Note, when using CA Provisioning, the "certificate authority - CA" also have to be imported on the Connector Server. For self-signed certificate CA and the certificate (public key) is the same.
PFX / PKCS#12 bundle can be used instead of key/cert/ca e.g:
"pfx": {
"bundle": "certbundle.pfx",
"password": "password"
}
Note, we should normally use certificate (https) for communcating with ScimGateway unless we install ScimGatway locally on the manager (e.g. on the CA Connector Server). When installed on the manager, we could use http://localhost:port or http://127.0.0.1:port which will not be passed down to the data link layer for transmission. We could then also set {"localhostonly": true}
emailOnError - Contains configuration for sending error notifications by email. Note, only the first error will be sent until sendInterval have passed
emailOnError.smtp.enabled - true or false, value set to true will enable email notifications
emailOnError.smtp.host - Mailserver e.g. "smtp.office365.com"
emailOnError.smtp.port - Port used by mailserver e.g. 587, 25 or 465
emailOnError.smtp.proxy - If using mailproxy e.g. "http://proxy-host:1234"
emailOnError.smtp.authenticate - true or false, set to true will use username/password authentication
emailOnError.smtp.username - Mail account for authentication and also the sender of the email, e.g. "user@outlook.com"

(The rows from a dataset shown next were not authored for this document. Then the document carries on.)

-- ==== Sys2Proof/Machine/Flags.lean ====
section
/-! DEFINITION. The flags the part reports: the counters with their saturation (R171), the alarm conditions, latches and
output (R173 to R175). -/

namespace Sys2Proof.Machine

/-! ### Counters (R171, R180) -/

/-- The place of a disposition among a link's counters. -/
def Disposition.index : Disposition → Nat
  | .good => 0
  | .badCheck => 1
  | .empty => 2
  | .oversize => 3
  | .badChar => 4
  | .gap => 5
  | .overrun => 6

/-- The place of a counter among its link's ten. -/
def LinkCounter.index : LinkCounter → Nat
  | .attempt d => d.index
  | .partsTaken => 7
  | .replyLost => 8
  | .repliesSent => 9

/-- The place of a counter among admission's fourteen. -/
def AdmissionCounter.index : AdmissionCounter → Nat
  | .noTime => 0
  | .badPart => 1
  | .badTag => 2
  | .lateCopy => 3
  | .mismatch => 4
  | .duplicate => 5
  | .zoneOff => 6
  | .noMode => 7
  | .tooEarly => 8
  | .tableFull => 9
  | .storeFull => 10
  | .foreign => 11
  | .unknownKind => 12
  | .takenToShadow => 13

/-- The place of a counter among the management engine's four. -/
def MgmtCounter.index : MgmtCounter → Nat
  | .requestsTaken => 0
  | .busyAnswers => 1
  | .busyDiscards => 2
  | .stallEnds => 3

/-- The row of a counter in the COUNTERS table (R180). -/
def Counter.row : Counter → Fin Config.counters
  | .link .a c => Fin.ofNat _ c.index
  | .link .b c => Fin.ofNat _ (10 + c.index)
  | .admission c => Fin.ofNat _ (20 + c.index)
  | .outcome o => Fin.ofNat _ (34 + o.index)
  | .mgmt c => Fin.ofNat _ (45 + c.index)
  | .todFailures => Fin.ofNat _ 49

/-- A counter after one more occurrence: it saturates at 4 294 967 295 (R171). -/
def countUp (c : Word32) : Word32 := if c = 0xFFFFFFFF then c else c + 1

/-- What a counter reads. -/
def State.counter (s : State) (c : Counter) : Word32 := s.counters.get c.row

/-- One occurrence of a counter's cause (R171). -/
def State.bump (s : State) (c : Counter) : State :=
  { s with counters := s.counters.set c.row.val (countUp (s.counters.get c.row)) c.row.isLt }

/-! ### Alarms (R173 to R175) -/

/-- A rise of an alarm's condition sets its latch (R174). -/
def State.latch (s : State) (a : Alarm) : State := { s with latches := s.latches ||| a.bit }

/-- The level conditions as they stand, in the layout of the alarm set; the event alarms' bits are 0 (R173, R180). -/
def State.conditions (s : State) : Byte :=
  flagByte [decide (s.time.state ≠ .locked), !s.linkA.up, !s.linkB.up, s.store.nvFault]

/-- The alarm output: asserted exactly while a latch is set whose alarm is enabled (R175). -/
def State.alarmOut (s : State) : Bool := decide (s.latches &&& s.store.settings.alarmEnable ≠ 0)

/-- A new clock state; leaving LOCKED is a rise of the CLOCK condition (R17, R173). -/
def State.setClockState (s : State) (c : ClockState) : State :=
  let s1 := { s with time := { s.time with state := c } }
  if s.time.state = .locked ∧ c ≠ .locked then s1.latch .clock else s1

/-- A new NV condition; a rise sets its latch (R38, R173). -/
def State.setNvFault (s : State) (f : Bool) : State :=
  let s1 := { s with store := { s.store with nvFault := f } }
  if f = true ∧ s.store.nvFault = false then s1.latch .nv else s1

/-- The alarm of a link's DOWN condition. -/
def linkAlarm : Link → Alarm
  | .a => .linkA
  | .b => .linkB

end Sys2Proof.Machine
end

emailOnError.smtp.password - Mail account password
emailOnError.smtp.sendInterval - Mail notifications on error are deferred until sendInterval minutes have passed since the last notification. Default 15 minutes
emailOnError.smtp.to - Comma separated list of recipients email addresses e.g: "someone@example.com"

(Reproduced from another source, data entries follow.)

-- ==== Sys2Proof/Machine/Ops.lean ====
section
/-! DEFINITION. The named operations over the state: the links, the batch table and its launch queue, the reply queues,
the transmitter port, and the one tick of the site clock. -/

namespace Sys2Proof.Machine

/-! ### Links -/

/-- One carriage link of the state. -/
def State.link (s : State) : Link → CarriageLink
  | .a => s.linkA
  | .b => s.linkB

/-- One carriage link replaced. -/
def State.setLink (s : State) (l : Link) (c : CarriageLink) : State :=
  match l with
  | .a => { s with linkA := c }
  | .b => { s with linkB := c }

/-- The other link. -/
def otherLink : Link → Link
  | .a => .b
  | .b => .a

/-- A link's rate code in the settings record (R24). -/
def Settings.rate (t : Settings) : Link → Nat
  | .a => t.rateA
  | .b => t.rateB

/-- The settings record with a link's rate code replaced. -/
def Settings.setRate (t : Settings) (l : Link) (code : Nat) : Settings :=
  match l with
  | .a => { t with rateA := code }
  | .b => { t with rateB := code }

/-- A frame attempt of a link ends with a disposition: it is counted, the deframer hunts and the gap timer stops
(R65, R75). -/
def State.endAttempt (s : State) (l : Link) (d : Disposition) : State :=
  (s.setLink l { s.link l with deframer := .hunt, gapTimer := none }).bump (.link l (.attempt d))

/-- The reply transmitter begins the head frame when it is idle, a frame is queued and the link is UP (R70). -/
def CarriageLink.beginReply (c : CarriageLink) : CarriageLink :=
  if c.up ∧ c.replies ≠ [] ∧ c.sending = none then { c with sending := some c.lineRate } else c

/-- A reply frame is placed in the reply queue of its link, or dropped and counted when four are held (R70, R71). -/
def State.placeReply (s : State) (l : Link) (body : List Byte) : State :=
  let c := s.link l
  if c.replies.length < Config.replyPlaces then
    s.setLink l ({ c with replies := c.replies ++ [frameOf body] }).beginReply
  else s.bump (.link l .replyLost)

/-- The line of a link changes rate: a frame attempt in progress ends as BAD_CHAR, and a reply frame being sent is
finished at the old rate (R74). DESIGN CHOICE (log 43): so too when the code is the one the line already runs at, a later
change having replaced a pending one. -/
def State.applyRate (s : State) (l : Link) (code : Nat) : State :=
  let c := s.link l
  let s1 := s.setLink l { c with lineRate := code, rateChange := none }
  if c.deframer = .hunt then s1 else s1.endAttempt l .badChar

/-- A rate change made by a request: pending behind the replies now queued when the request was unicast on the link
itself, at once otherwise; a later change replaces a pending one (R73). It is made after the request's reply has been
placed or dropped. -/
def State.changeRate (s : State) (h : Handed) (l : Link) (code : Nat) : State :=
  let c := s.link l
  if h.addressing = .unicast ∧ h.link = l ∧ c.replies ≠ [] then
    s.setLink l { c with rateChange := some { code := code, after := c.replies.length } }
  else s.applyRate l code

/-- A link goes DOWN when its silence timer has run for the link silence time as the setting stands (R67). -/
def State.silenceCheck (s : State) (l : Link) : State :=
  let c := s.link l
  if c.up ∧ s.store.settings.silence * Config.periodsPerSecond ≤ c.silence then
    (s.setLink l { c with up := false, silence := 0 }).latch (linkAlarm l)
  else s

/-! ### The batch table -/

/-- The record in a slot; none for a FREE slot. -/
def State.record (s : State) (i : Slot) : Option Record := s.table.get i

/-- A record put in its slot. -/
def State.setRecord (s : State) (i : Slot) (r : Record) : State :=
  { s with table := s.table.set i.val (some r) i.isLt }

/-- A slot becomes FREE. -/
def State.freeSlot (s : State) (i : Slot) : State :=
  { s with table := s.table.set i.val none i.isLt }

/-- The slots, in slot order. -/
def allSlots : List Slot := List.finRange Config.slots

/-- The non-FREE records in slot order (R123). -/
def State.records (s : State) : List Record := s.table.toList.filterMap id

/-- The lowest-numbered FREE slot (R88). -/
def State.lowestFree (s : State) : Option Slot := allSlots.find? (fun i => (s.record i).isNone)

/-- The slot whose record holds a batch number (R85). -/
def State.slotOf (s : State) (n : Word16) : Option Slot :=
  allSlots.find? (fun i => match s.record i with
    | some r => r.number == n
    | none => false)

/-- The dependent count (R28). -/
def State.dependentCount (s : State) : Nat := (s.records.filter (·.dependent)).length

/-- The dependent mark of every record is cleared (R28). -/
def State.clearDependents (s : State) : State :=
  { s with table := s.table.map (fun o => o.map (fun r => { r with dependent := false })) }

/-! ### The launch queue and the order of equal instants (R108, R93) -/

/-- A record taken into an order: its instant, its batch number and its slot. -/
structure Item where
  time : Instant
  number : Word16
  slot : Slot
deriving DecidableEq, Repr

/-- The items no other is earlier than; all of them when each has an earlier one (log 31). -/
def earliestItems (xs : List Item) : List Item :=
  let e := xs.filter (fun x => xs.all (fun y => !(y.time.earlier x.time)))
  if e.isEmpty then xs else e

/-- The item taken first: the earliest, and among equal instants by batch number (R93, R108). -/
def firstItem (xs : List Item) : Option Item :=
  let e := earliestItems xs
  match firstNumber (e.map (·.number)) with
  | none => none
  | some n => e.find? (fun x => x.number == n)

/-- The items in order, `fuel` of them at most. -/
def orderItems : Nat → List Item → List Item
  | 0, _ => []
  | fuel + 1, xs =>
    match firstItem xs with
    | none => []
    | some x => x :: orderItems fuel (xs.filter (fun y => y.slot != x.slot))

/-- The launch queue: the ASSEMBLING and READY records by kept key-up (R108). -/
def State.launchQueue (s : State) : List Slot :=
  let items := allSlots.filterMap (fun i => match s.record i with
    | some r => if r.state = .assembling ∨ r.state = .ready then some ⟨r.keptKeyUp, r.number, i⟩ else none
    | none => none)
  (orderItems Config.slots items).map (·.slot)

/-- The record in a slot is READY. -/
def State.isReady (s : State) (i : Slot) : Bool :=
  match s.record i with
  | some r => decide (r.state = .ready)
  | none => false

/-- The head READY record: the first READY record in queue order (R108). -/
def State.headReady (s : State) : Option Slot := s.launchQueue.find? s.isReady

/-! ### The events that follow (log 42) -/

/-- Events the manual puts in the event that follows the one taken now: they go to the front of the queue, the first of
them to be taken next (R109, R114, R130, R139, R141, R167; log 42). -/
def State.follow (s : State) (cs : List Instr) : State := { s with pending := cs ++ s.pending }

/-! ### The transmitter port (R138) -/

/-- KEY: asserted exactly while the sequencer is not IDLE (R137). -/
def State.key (s : State) : Bool := decide (s.keying.state ≠ .idle)

/-- A word is put out on MOD and strobed (R138). -/
def State.put (s : State) (w : Word16) : State :=
  { s with keying := { s.keying with mod := w, modstb := true } }

/-- The level a symbol value puts out: under TWO the values are clamped to the binary pair (R143). -/
def levelWord (row : ModeRow) (v : Nat) : Word16 :=
  if row.levelSet.sendsFour then row.levels.get (Fin.ofNat 4 v)
  else if v < 2 then row.levels.get 0 else row.levels.get 3

/-! ### One tick of the site clock -/

/-- The site clock advances by one tick: the PPS monitor and the spacing count it, the pacer adds inc in SYMBOLS, and the
strobe of the tick before ends (R2, R4, R5, R138, R142). -/
def State.clockTick (s : State) : State :=
  let inc := match s.keying.current with
    | some i => match s.record i with
      | some r => r.inc
      | none => 0
    | none => 0
  { s with
    time := { s.time with
      clock := s.time.clock.add 1
      pps := s.time.pps.map (· + 1)
      spacing := s.time.spacing.map (· + 1) }
    pacer := if s.keying.state = .symbols then { s.pacer with acc := s.pacer.acc + inc } else s.pacer
    keying := { s.keying with modstb := false } }

end Sys2Proof.Machine
end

emailOnError.smtp.cc - Comma separated list of cc email addresses
endpoint - Contains endpoint specific configuration according to our plugin code.
(**) Both port number and password encryption seed may be overridden by setting environment variables before starting the gateway. Setting environment variable SEED will override default password seed. Setting the ScimGateway port in the configuration file to "process.env.XXX" where XXX is the environment variable let gateway use environment variable for port configuration. This could be useful in cloud systems e.g:
"scimgateway": {
...
"port": "process.env.PORT",
...
}
Gateway can now be started from a command window running in administrative mode
3 ways to start:
node c:\my-scimgateway
node c:\my-scimgateway\index.js
<package-root>node .
Ctrl+c to stop
Start Windows Task Scheduler (taskschd.msc), right click on "Task Scheduler Library" and choose "Create Task"
General tab:
-----------
Name = ScimGateway
User account = SYSTEM
Run with highest privileges
Triggers tab:
-------------
Begin the task = At startup
Actions tab:
------------
Action = Start a program
Program/script = c:\Program Files\nodejs\node.exe
Arguments = c:\my-scimgateway
Settings - tab:
---------------
Stop the task if runs longer than = Disabled (greyed out)
Verification:
<pakage-root>\logsOn Linux systems we may also run ScimGateway as a Docker image (using docker-compose)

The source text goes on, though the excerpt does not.